Of course, thinking about it will make you realize that we cannot conceivably account for this. If you start taking precise altitude into account, the shortest path between two points may be twisted because of the need to avoid mountains. Further, this question is totally disconnected from reality: commercial flights going from a point to another first ascend to a cruise altitude of about 11-12 km, and then descend to the target, and of course this contributes to the distance travelled, and means that accounting for airport altitude would not be doable.

As a purely theoretical exercise, though, let me continue to model the Earth as the WGS-84 ellipsoid, with no mountains, and let us position the airports at their latitude/longitude and with an altitude that elevates them away from the spheroid's surface. Now, we must bound the length of the shortest path between two given airports. Clearly, the shortest path with altitude is at least the length of the path at sea level, which we computed before. Further, it is at most the sum of both altitudes plus the sea level path, because one possible path is to go down to sea level, travel, and go up again, so this path must be longer than the shortest path. I computed this dumb upper bound, and it seems like, for our 3435 pairs, the bound suffices to show that the path with altitude is never longer that that of the top pair. So taking altitude into account cannot imply that other pairs will beat the PGK-LMC pair.

The subterranean method (bonus)

In all this post I have made the implicit assumption that we are going from an airport to the other while remaining above sea level. However, the literally minded will note that when I talked about the "most distant" airport pair, I never said anything about having to go around the big spherical, er, ellipsoidal, obstacle that bars the way. So, neglecting the existence of planet Earth, what are the two most distant airports by straight line distance in three-dimensional space, going straight from one to the other?

To answer this pressing question, we can again rely on GeographicLib, whose CartConvert program takes latitude, longitude (and even altitude!) and produces Geocentric coordinates, i.e., coordinates in a three-dimensional Cartesian coordinate system. The straight line distance is then computed with the usual Euclidean distance formula:

\(d_{\text{e2}}((x_1, y_1, z_1), (x_2, y_2, z_2)) = \sqrt{(x_1 - x_2)^2 + (y_1 + y_2)^2 + (z_1 - z_2)^2}\)

Computing this only for the restricted pair subset of the previous sections, we obtain this. Amusingly, the most distant pair by this criterion is NVA-PLM, the same one as with our initial method (which also used Euclidean distance but in two-dimensional space). As far as I can tell, this is entirely coincidental. Note that the distance of 12758 km is slightly more than the average diameter of Earth (though it is less than the maximal diameter, of course): this is explained by the fact that these airports are close to the equator.

Confidence in the result

I now conclude by giving more information about whether my results can be trusted to be accurate.

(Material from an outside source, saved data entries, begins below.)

-- ==== Sys2Proof/Machine/Convert.lean ====
section
/-!
DEFINITION. Output conversion of rows of exact values (R128, R129), the extremes and sums of R131 and R132, and the
generators of lanes (R134–R136).
-/
namespace Sys2Proof.Machine

/-! ### Rows of outputs -/

/-- An output element: its position in the row, its exact value and its draw. -/
structure OutElem where
  pos  : Nat
  v    : Val
  draw : Nat
  deriving DecidableEq, Repr

/-- A converted row: element codes and block scales by position, NaNs without a representation, whether an output is
not finite, and blocks of scale 0xFF. -/
structure OutRow where
  codes  : List (Nat × Nat)
  scales : List (Nat × Nat)
  unrep  : Nat
  nf     : Bool
  ff     : Nat
  deriving DecidableEq, Repr

/-- A row with nothing in it. -/
def OutRow.empty : OutRow := { codes := [], scales := [], unrep := 0, nf := false, ff := 0 }

/-- OUT_ROUND (R128). -/
def roundingOf (mode draw : Nat) : Rounding :=
  match mode with
  | 0 => .nearest
  | 1 => .stochastic draw
  | _ => .toZero

/-- One element of a format without block scales. -/
def convertElem (fmt mode : Nat) (sat : Bool) (x : OutElem) : Nat × Bool :=
  match elemFmt fmt with
  | some f => f.convert (roundingOf mode x.draw) sat x.v
  | none => (0, false)

/-- Put an element in front of the groups of one block of 32 each. -/
def addToBlocks (x : OutElem) : List (Nat × List OutElem) → List (Nat × List OutElem)
  | (b, l) :: t => if x.pos / 32 = b then (b, x :: l) :: t else (x.pos / 32, [x]) :: (b, l) :: t
  | [] => [(x.pos / 32, [x])]

/-- The elements of a row by blocks of 32 positions (R129). -/
def blocksOf (l : List OutElem) : List (Nat × List OutElem) := l.foldr addToBlocks []

/-- An MX output block (R129). -/
def convertBlock (fmt mode : Nat) (b : Nat) (l : List OutElem) : OutRow :=
  let (x, bad) := mxScale fmt (l.map (·.v))
  let code (e : OutElem) : Nat :=
    if bad then 0
    else (convertElem fmt mode true { e with v := match e.v with
      | .fin n m k => .fin n m (k - ((x : Int) - 127))
      | v => v }).1
  { codes := l.map (fun e => (e.pos, code e)), scales := [(b, x)], unrep := 0, nf := bad, ff := if bad then 1 else 0 }

/-- Two parts of a row together. -/
def OutRow.join (a b : OutRow) : OutRow :=
  { codes := a.codes ++ b.codes, scales := a.scales ++ b.scales, unrep := a.unrep + b.unrep, nf := a.nf || b.nf,
    ff := a.ff + b.ff }

/-- Convert a row of outputs (R128, R129). -/
def convertRow (fmt mode : Nat) (sat : Bool) (l : List OutElem) : OutRow :=
  if isMx fmt then (blocksOf l).foldl (fun r (b, es) => r.join (convertBlock fmt mode b es)) OutRow.empty
  else
    let cs := l.map (fun e => (e.pos, convertElem fmt mode sat e))
    { codes := cs.map (fun (p, c, _) => (p, c)), scales := [], unrep := (cs.filter (fun (_, _, b) => b)).length,
      nf := cs.any (fun (_, c, _) => (decodeElem fmt c).nonfinite), ff := 0 }

/-- Maximal runs of consecutive positions. -/
def runsOf : List (Nat × Nat) → List (Nat × List Nat)
  | [] => []
  | (p, c) :: t =>
    match runsOf t with
    | (q, l) :: u => if q = p + 1 then (p, c :: l) :: u else (p, [c]) :: (q, l) :: u
    | [] => [(p, [c])]

/-- Write codes at positions of a row. -/
def writeAt (r : Req) (d : Desc) (row : Nat) (l : List (Nat × Nat)) : Run Unit :=
  (runsOf l).forM (fun (p, cs) => writeCodes r d row p cs)

/-- Write a converted row to a tensor: its elements, and the scales of an MX tensor. -/
def writeOutRow (r : Req) (t : Tensor) (row : Nat) (o : OutRow) : Run Unit := do
  writeAt r t.d row o.codes
  match t.sc with
  | some sc => writeAt r sc row o.scales
  | none => pure ()

/-! ### Extremes and sums (R118, R131, R132) -/

/-- An extreme with its index. -/
structure Extreme where
  v   : Val
  idx : Int
  deriving DecidableEq, Repr

/-- One more element in the search for a maximum (R131). -/
def Extreme.maxStep (x : Extreme) (y : Val) (i : Int) : Extreme :=
  if x.v ≠ .nan && (y = .nan || y.gt x.v) then { v := y, idx := i } else x

/-- One more element in the search for a minimum (R131). -/
def Extreme.minStep (x : Extreme) (y : Val) (i : Int) : Extreme :=
  if x.v ≠ .nan && (y = .nan || x.v.gt y) then { v := y, idx := i } else x

/-- An exact sum in a long register with the flags of R115. -/
structure LongSum where
  sum  : Int
  nan  : Bool
  pinf : Bool
  ninf : Bool
  deriving DecidableEq, Repr

/-- Nothing added yet. -/
def LongSum.zero : LongSum := { sum := 0, nan := false, pinf := false, ninf := false }

/-- One more value, on the grid of 2^-280. -/
def LongSum.add (x : LongSum) : Val → LongSum
  | .nan => { x with nan := true }
  | .inf b => if b then { x with ninf := true } else { x with pinf := true }
  | .fin b m e => { x with sum := x.sum + signedNat b (onGrid m e).1 }

/-- The exact result (R118): a NaN, an infinity or the sum. -/
def LongSum.val (x : LongSum) : Val :=
  if x.nan || (x.pinf && x.ninf) then .nan
  else if x.pinf then .inf false
  else if x.ninf then .inf true
  else ofGrid x.sum

/-! ### Generators of lanes (R134–R136) -/

/-- The generator state of a lane: `owner` names the seeds in effect, `key` counts the beats. -/
def genState (s : State) (owner lane key : Nat) : BitVec 64 :=
  let x := tget Seeds.reset s.seeds owner
  advanceBy (tget 0 s.beats key) (seedOf x.seed x.domain x.stride lane)

/-- `n` more beats. -/
def addBeats (s : State) (key n : Nat) : State := { s with beats := tset 0 s.beats key (tget 0 s.beats key + n) }

/-- Lane ID of an array lane, whose beats are counted under the core's lane 0. -/
def arrayLane (c : CoreId) (l : Nat) : Nat := c.val * 32 + l

/-- Lane ID of a VU lane. -/
def vuLane (c : CoreId) (v : Nat) : Nat := 4096 + c.val * 256 + v

/-- The generator state of an array lane: every lane of an array advances at each of its beats. -/
def arrayState (s : State) (c : CoreId) (l : Nat) : BitVec 64 := genState s c.val (arrayLane c l) (arrayLane c 0)

/-- The generator state of a VU lane. -/
def vuState (s : State) (c : CoreId) (v : Nat) : BitVec 64 := genState s c.val (vuLane c v) (vuLane c v)

end Sys2Proof.Machine
end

The GPS coordinates for LMC and PGK in OpenFlights are essentially the same as those given in Wikipedia and are both, according to OpenStreetMap, at some position on each of these airport's main runway (LMC, PGK), which is further confirmed by the satellite imagery of Google Maps (LMC, PGK).

The fact that the distance between these two points is indeed 20001571.135 meters was computed directly by GeographicLib. However, here I must point out that this result seems to disagree with many websites that offer such calculations. This is probably caused by the fact that nearly antipodal points are corner cases for geodesic computations on ellipsoids.

It is conceivable that the sources that overestimate the distance (except Great Circle Mapper, where the difference is too high, and otherwise explained) are using a geoid model, to account for variations in radius beyond what the WGS-84 ellipsoid accounts for. This is beyond the scope of what I did.

That this pair is indeed the most distant depends on whether positions for other airports in OpenFlights are accurate, and whether this source is exhaustive, i.e., contains all airports. I did not really try to check any of these two points.